Monday, April 12, 2010

Agatha Christie's Writing Method was Deranged


So says Slate and a new book by a Christie scholar.

From the piece...

Agatha didn't sit at a pristine desk neatly typing her novels, Chapter 1 followed by Chapter 2, and so on, before donning gloves and descending at 6 p.m. for a sherry. In Agatha Christie's Secret Notebooks, John Curran, a Christie expert who has trawled through 73 of the author's previously unread notebooks, reveals the utter derangement in Christie's method.

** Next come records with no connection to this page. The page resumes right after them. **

/-- What `promoteStation` leaves as it was. -/
@[simp] theorem promoteStation_frame  (s : State) :
    (promoteStation s).power = s.power ∧
    (promoteStation s).rst = s.rst ∧
    (promoteStation s).lu = s.lu ∧
    (promoteStation s).vu.view = s.vu.view ∧
    (promoteStation s).vu.unanswered = s.vu.unanswered ∧
    (promoteStation s).vu.probeTimer = s.vu.probeTimer ∧
    (promoteStation s).vu.probeDue = s.vu.probeDue ∧
    (promoteStation s).vu.admitTimer = s.vu.admitTimer ∧
    (promoteStation s).vu.admitExpired = s.vu.admitExpired ∧
    (promoteStation s).vu.leavePending = s.vu.leavePending ∧
    (promoteStation s).vu.foreign = s.vu.foreign ∧
    (promoteStation s).vu.judged = s.vu.judged ∧
    (promoteStation s).tu.cells = s.tu.cells ∧
    (promoteStation s).su = s.su ∧
    (promoteStation s).qu = s.qu ∧
    (promoteStation s).wu.pos = s.wu.pos ∧
    (promoteStation s).wu.result = s.wu.result ∧
    (promoteStation s).wu.linePending = s.wu.linePending ∧
    (promoteStation s).wu.enables = s.wu.enables ∧
    (promoteStation s).hp = s.hp ∧
    (promoteStation s).hostData = s.hostData ∧
    (promoteStation s).freeCount = s.freeCount ∧
    (promoteStation s).pending = s.pending := by
  generalize h : promoteStation s = t
  unfold promoteStation at h
  try dsimp only at h
  (repeat' split at h) <;> subst h <;> simp

/-- What `moveRound` leaves as it was. -/
@[simp] theorem moveRound_frame (k : BitVec 4) (images : Vector Cell 8) (s : State) :
    (moveRound k images s).power = s.power ∧
    (moveRound k images s).rst = s.rst ∧
    (moveRound k images s).lu.mode = s.lu.mode ∧
    (moveRound k images s).lu.driver = s.lu.driver ∧
    (moveRound k images s).lu.asserted = s.lu.asserted ∧
    (moveRound k images s).lu.idleCount = s.lu.idleCount ∧
    (moveRound k images s).lu.assertedCount = s.lu.assertedCount ∧
    (moveRound k images s).lu.stuck = s.lu.stuck ∧
    (moveRound k images s).lu.checkReg = s.lu.checkReg ∧
    (moveRound k images s).vu.foreign = s.vu.foreign ∧
    (moveRound k images s).qu.pos = s.qu.pos ∧
    (moveRound k images s).qu.entry = s.qu.entry ∧
    (moveRound k images s).qu.result = s.qu.result ∧
    (moveRound k images s).wu.pos = s.wu.pos ∧
    (moveRound k images s).wu.result = s.wu.result ∧
    (moveRound k images s).wu.linePending = s.wu.linePending ∧
    (moveRound k images s).wu.enables = s.wu.enables ∧
    (moveRound k images s).hp = s.hp ∧
    (moveRound k images s).hostData = s.hostData ∧
    (moveRound k images s).freeCount = s.freeCount ∧
    (moveRound k images s).pending = s.pending := by
  generalize h : moveRound k images s = t
  unfold moveRound at h
  dsimp only [promoteJoining] at h
  (repeat' split at h) <;> subst h <;> simp

/-- What `applyTransfer` leaves as it was. -/
@[simp] theorem applyTransfer_frame (k : BitVec 4) (images : Vector Cell 8) (s : State) :
    (applyTransfer k images s).power = s.power ∧
    (applyTransfer k images s).rst = s.rst ∧
    (applyTransfer k images s).lu.mode = s.lu.mode ∧
    (applyTransfer k images s).lu.driver = s.lu.driver ∧
    (applyTransfer k images s).lu.asserted = s.lu.asserted ∧
    (applyTransfer k images s).lu.idleCount = s.lu.idleCount ∧
    (applyTransfer k images s).lu.assertedCount = s.lu.assertedCount ∧
    (applyTransfer k images s).lu.stuck = s.lu.stuck ∧
    (applyTransfer k images s).lu.checkReg = s.lu.checkReg ∧
    (applyTransfer k images s).vu.foreign = s.vu.foreign ∧
    (applyTransfer k images s).qu.pos = s.qu.pos ∧
    (applyTransfer k images s).qu.entry = s.qu.entry ∧
    (applyTransfer k images s).qu.result = s.qu.result ∧
    (applyTransfer k images s).wu.pos = s.wu.pos ∧
    (applyTransfer k images s).wu.result = s.wu.result ∧
    (applyTransfer k images s).wu.linePending = s.wu.linePending ∧
    (applyTransfer k images s).wu.enables = s.wu.enables ∧
    (applyTransfer k images s).hp = s.hp ∧
    (applyTransfer k images s).hostData = s.hostData ∧
    (applyTransfer k images s).freeCount = s.freeCount ∧
    (applyTransfer k images s).pending = s.pending := by
  simp [applyTransfer]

Her less-than-refined writerly day began with finding her notebook, which surely she'd left right there. Then, having found a notebook (not the one she'd used yesterday), and staring in stunned amazement at the illegible chicken scratchings therein, she would finally settle down to jab at elusive characters and oil creaky plots. Most astonishing, Curran discovers that for all her assured skewering of human character in a finished novel, sometimes when Christie started her books, even she didn't know who the murderer was. Ah! It makes sense—a brilliant mystery writer must first experience the mystery! Or does it?

Curran stumbled on the notebooks while spending a weekend with Christie's grandson, Mathew Prichard, and his family at Greenway, the family's holiday home. He quickly became obsessed, spending most of that weekend and then the next four years using the notebooks to trace the development of Christie's story ideas and map the events and objects of her life onto her art. The notebooks contain thousands of ideas, many dated years before the work they appeared in was finished, few of them consecutive, since she scribbled in whichever was nearest to hand. At any one time, Christie would have half a dozen notebooks going.

Christie's promiscuous note-taking meant that any one novel or play might be distributed over multiple notebooks and many, many years. Christie used Notebook 3 for at least 17 years and 17 novels.